Australia Doctor, 16-June-2010
Blue genes
Published, 16-Jun-2010 in Australian Doctor.
Available here. (Registration required.)
Will the hunt for genes predicting antidepressant response replace the one-size-fits-all approach? By Michael Slezak
ANNE, a 26-year-old law student from Sydney, has been prescribed more than a dozen different medications in an attempt to treat her depression and anxiety.
She was first diagnosed and medicated for depression in 2001 after she finished school. Following a brief hospitalisation for depression in 2004, she spent the next four years moving from one drug to another, trying to find one that worked — each time facing new withdrawal symptoms and side effects, including galactorrhoea, reduced bone density, anorgasmia, decreased libido, somnolence and insomnia.
“I’d start one and I’d say I had these side effects or it was making me feel like this,” says Anne (not her real name). “I’d taper down one and then try another. I don’t remember how many I tried but it was a lot.
“After a while I did start to think that maybe nothing would work and I’d just have to try to figure it out on my own,” she says. “I think those were the worst times. When you think that if being on huge amounts of psychotropic medication can’t help me, what can?”
Many GPs would find Anne’s case all too familiar. Medicating depression is a trial-and-error affair, says Associate Professor Michael Baigent, psychiatrist and director of the mental health sciences programs at Flinders University.
“There are a number of people who get prescribed two or three or four. And you’ve got to wonder whether they’re going to respond at all,” says Professor Baigent. “Often, the patient gets put off the idea of taking medication.”
As the authors of a major study wrote recently, exactly which patients will respond to which drugs is a mystery: “After 50 years of experience with antidepressant drugs, the large individual variation in antidepressant treatment outcomes remains poorly understood.”1
In this context, a growing number of experts are hoping that pharmacogenetics — using a patient’s genetic profile to guide treatment — will help remove the clinician’s blindfold and allow them to find the right drug the first time.

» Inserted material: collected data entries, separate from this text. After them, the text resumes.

/-- The group of each command. -/
def familyOf (i : Instr) : Family :=
  match i with
  | .laneEnableSet .. | .laneEnableCleared .. | .laneTxEqWrite .. | .cagePowerGoodLaneRelease .. | .receiverDetected .. |
    .detectTimerExpiry .. | .bitLockAcquired .. | .symbolLockAcquired .. | .rearSymlockTimeout .. | .bitslipSearchStep .. |
    .lnaBitslipDelayWrite .. | .bitslipDelayApplied .. | .tapsAgreed .. | .capxExchangeComplete .. | .laneAttemptTimerExpiry .. |
    .laneBitLockLost .. | .deskewFail .. | .laneRetirement .. | .marginScanStart .. | .marginScanAbort .. | .marginScanComplete .. |
    .loadTriggerEvaluation .. | .fabricLinkReequalisation .. | .pcieReeqWindowOpen .. | .reeqDeferred .. | .flitReceived .. | .nakReceived
    .. | .replayTimerExpiry .. | .alignmentMarker .. | .echoReq .. | .echoRsp .. | .params .. | .linkCtlRetryTimer .. | .fabricLaneLost ..
    | .widthReq .. | .widthAck .. | .resume .. | .linkWidthIncrease .. | .speedReq .. | .speedChangeTimeout .. | .pauseReq .. | .pauseAck
    .. | .creditFrameReceived .. | .creditReturnSend .. | .creditWindowGrant .. | .creditQuietPoint .. | .resyncStart .. | .resyncReq .. |
    .resyncAck .. | .resyncTimeout .. | .portConfig .. | .portEnable .. | .retrain .. | .intxMessage .. | .pmeTurnOff .. | .pmeToAck .. |
    .pmeToAckTimeout .. | .ltrMessage .. | .ltrUpstreamSend .. | .drsReceived .. | .drsWaitExpiry .. | .rrsRetryLimit .. |
    .pendingEndpointReset .. | .hostPerstAsserted .. | .hotResetReceived .. | .upstreamDlActiveLost .. | .rrsExpired .. | .surpriseRemoval
    .. | .presenceDebounced .. | .secondaryBusReset .. | .aspmL1IdleTimer .. | .endpointL1Request .. | .l0pEvaluation .. | .vitrineSet ..
    | .rateChangeOrdered .. | .hostPerstRelease .. | .devicePerstRelease .. => .links
  | .messageDiscarded .. | .unlock .. | .lockTimerExpiry .. | .lockSideListMove .. | .attentionButton .. | .sidebandFrame .. |
    .slotControlWrite .. | .barWrite .. | .frameAdmission .. | .frameSelection .. | .ageDiscard .. | .queueHeadAgeCheck .. | .linkEcc .. |
    .cellAudit .. | .frameRoute .. | .linkWithdrawal .. | .withdrawnClear .. | .pathPinEntryWrite .. | .pinCutPoint .. | .repinAborted ..
    | .drain .. | .drainAck .. | .drainCapExpiry .. | .oldPathExpiry .. | .attEntryWrite .. | .shaperWheelSlot .. | .wrShpRateWrite .. |
    .gateBankCountWrite .. | .gateListStart .. | .gateEntryBoundary .. | .guardBandRecompute .. | .bOversize .. | .shaperAudit .. |
    .quantumSet .. | .gateListLoad .. | .ageLimitSet .. | .efuseEnable .. | .rangeSet .. | .docentWindowLoad .. | .prefetchMissFetch .. |
    .heldReadDetach .. | .parkedCompletionReplay .. | .windowReadError .. | .prefetchLineExpiry .. | .pinEntryAck .. => .fabric
  | .cxlMemRequest .. | .errorMessage .. | .completionReceived .. | .trackerDeadline .. | .lateCompletion .. | .unexpectedCompletion .. |
    .tagQuarantineExpiry .. | .lateRecordExpiry .. | .upstreamDlActive .. | .dpcTriggerStatusClear .. | .vitrineCreate .. |
    .vitrineDestroy .. | .bindEndpoint .. | .unbindEndpoint .. | .vitrineHotReset .. | .inflightCountZero .. | .inflightReport .. |
    .squashTimeout .. | .freeze .. | .freezeCutPoint .. | .freezeTimeout .. | .save .. | .restore .. | .thaw .. | .thawCutPoint .. |
    .thawCompleteRelease .. | .class3Error .. | .class4Condition .. | .containmentNotice .. | .noticeRepeatTimer .. | .accessionSucceeds
    .. | .accessionFailed .. | .sluiceRelease .. | .releaseComplete .. | .releaseFailed .. | .maskedSummary .. | .stagingCopy .. |
    .faultInject .. | .containmentNoticeAck .. => .vitrines
  | .usb4Attach .. | .usb4LinkLoss .. | .dpBandwidthRequest .. | .usb4PoolShrink .. | .symmetryEvaluation .. | .pcieTunnelEstablish .. |
    .tunCeModeWrite .. | .tunCeScanoutWrite .. | .verticalBlanking .. | .consoleEngineFlr .. | .streamBudgetFreed .. | .dpSinkReappears ..
    | .consoleFrame .. | .consoleSegments .. | .consoleAttach .. | .consoleDetach .. | .serviceOwner .. | .serviceCandidateAttach .. |
    .ownerDetach .. | .ownerWaitExpiry .. | .ownerChanged .. | .usbaOvercurrent .. | .ushMudConnectWrite .. | .usbBusReset .. |
    .responseExpiry .. | .remoteWake .. | .hostResume .. | .pdPortDisabled .. | .moistureCheck .. | .moistureRecheck .. | .corrosion .. |
    .typecAttach .. | .cableMarkerRead .. | .cableMarkerTimeout .. | .sourceCapabilitiesOffer .. | .pdRequest .. | .vbusWithinRange .. |
    .pdHeadroomGrowth .. | .pdPoolShed .. | .eprKeepaliveLapse .. | .swapRequest .. | .swapComplete .. | .swapRetryHoldExpiry .. |
    .pdHardReset .. | .hardResetRecovery .. | .ccOpen .. | .dischargeComplete .. | .dischargeTimeout .. | .pdPolicySet .. |
    .lineCategoryChange .. | .loadShedding .. | .stageLost .. | .budgetSet .. | .efuseDisable .. | .efCtlEnable .. | .efCtlDisable .. |
    .efuseGateCheck .. | .efuseGateFull .. | .efusePowerGood .. | .efuseCurrentLimit .. | .efuseCurrentNormal .. | .efuseFaultTimerExpiry
    .. | .efuseFastTrip .. | .efuseRetry .. | .efusePresenceChange .. | .efuseRetriesClear .. | .backfeed .. | .vbusSwitchTest .. |
    .eprModeEntry .. | .frontEndDisconnect .. => .hubs
  | .regAccessBad .. | .marginScan .. | .bitslip .. | .shaperSet .. | .accessionStart .. | .accessionLimit .. | .tunnelConfig .. |
    .cagePresenceLostPowered .. | .cageId .. | .cageAlert .. | .commandForward .. | .remoteProgress .. | .remoteTimeout .. |
    .objectWaitTimeout .. | .portList .. | .endpointList .. | .endpointInfo .. | .vitrineInfo .. | .powerState .. | .catalogueConfig .. |
    .specimenConfig .. | .counterClearSticky .. | .timeGet .. | .timeSourceSet .. | .scheduleCancel .. | .mailboxPost .. | .mailboxPop ..
    | .mbxLockWrite .. | .channelAborted .. | .vmfBmeClear .. | .vmfFlr .. | .vmfReadTimeout .. | .docentFence .. | .docentStore .. |
    .docentLr .. | .docentDeviceAtomic .. | .docentWfi .. | .docentTimerInterrupt .. | .docentAccessFault .. | .sync .. | .delayReq .. |
    .parentLinkLost .. | .timeSourceLost .. | .hardwareTimedAction .. | .catalogueSnapshot .. | .specimenSample .. | .telModeChanged .. |
    .lockstepDivergence .. | .failover .. | .pairSelftestDone .. | .tableParity .. | .tableScrub .. | .refclkSwitch .. | .coolantFlowLow
    .. | .coolantHot .. | .thermalWarn .. | .thermalTrip .. | .ambientHot .. | .ageingMeasurement .. | .droopRaise .. | .avsAcknowledged
    .. | .avsAckTimeout .. | .hltPlanRunWrite .. | .moduleWatchdogExpiry .. | .portDieLoss .. | .tunnelHubDieLoss .. | .cageGroupEnable ..
    | .moduleReady .. | .hello .. | .adj .. | .routeDistribution .. | .vitrineRestoreAtStart .. | .quietEvaluation .. | .powerEntryCommit
    .. | .quietEntry .. | .wakeEvent .. | .wakeReplayed .. => .service
  | .moduleResetEvent .. | .registerWrite .. | .regPairLowRead .. | .regPairHighRead .. | .readClearFieldRead .. |
    .partnerCoefficientRequest .. | .eqTableLoad .. | .tlpIngress .. | .tlpEgress .. | .mrdlk .. | .cpldlk .. | .endpointFlr .. |
    .eventLogRead .. | .consoleLineDue .. | .getInfo .. | .submitCommand .. | .getResponse .. | .imageBegin .. | .imageData .. |
    .imageCommit .. | .imageAbort .. | .logOpen .. | .logClose .. | .logPipeSend .. | .usbLpmRequest .. | .usbIdleLinkEntry .. |
    .feedPresent .. | .feedLost .. | .bothFeedsLost .. | .commandNoticeIntake .. | .commandDone .. | .moduleInfo .. | .schedule .. |
    .scheduledCommandDue .. | .imageStage .. | .fwWrite .. | .fwActivate .. | .roleSet .. | .moduleReset .. | .docCoreRunSet .. |
    .docentReset .. | .storeBufferEntryDelivery .. | .windowStoreAccepted .. | .docentSc .. | .delayRsp .. | .ppsEdge .. |
    .catalogueDumpComplete .. | .specimenRecordWrite .. | .memUncorrectable .. | .marginPlanRun .. | .moduleStart .. | .topologySettled ..
    | .admitModule .. | .compositionLoaded .. | .registrarLost .. | .pwrModeArm .. | .padReleaseWrite .. | .dormantEntry .. | .wakeN .. |
    .usbSuspend .. | .ieee1588Message .. => .stored

end Sys2Proof.Machine
end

Ever since the sequencing of the human genome, scientists have been promising that genomics would one day lead to an era of personalised medicine. In recent years, that promise has begun to reach fruition. Gene tests are already used to find the right treatment for a number of cancers, HIV and thrombosis.
With recent studies showing that in most cases antidepressants are no more effective than placebo, it would seem that using gene testing to predict antidepressant and anxiolytic efficacy has the potential to change the lives of people like Anne.
What’s more, the fact that depression costs the Australian economy $3.3 billion in lost productivity suggests that a test that provides the right medication quickly could also have a considerable impact on the economy.2
PROFESSOR Ma-Li Wong is leader of the pharmacogenomics group in the John Curtin School of Medical Research at Australian National University. Her research is part of a growing field that focuses on trying to find the genetic basis of antidepressant response.
“I’ve been trying to find out why some people respond to antidepressants and others don’t,” she says. “This is an interesting question because there’s a big variation in response.”
Indeed, while some patients respond well to antidepressants, a recent study found that 65% of patients do not achieve remission after their first medication trial.3
Professor Wong is optimistic about the clinical usefulness of pharmacogenetics in psychiatry.
“We will have some results,” she says. “We won’t find a solution for everyone but we will help a portion of the population.”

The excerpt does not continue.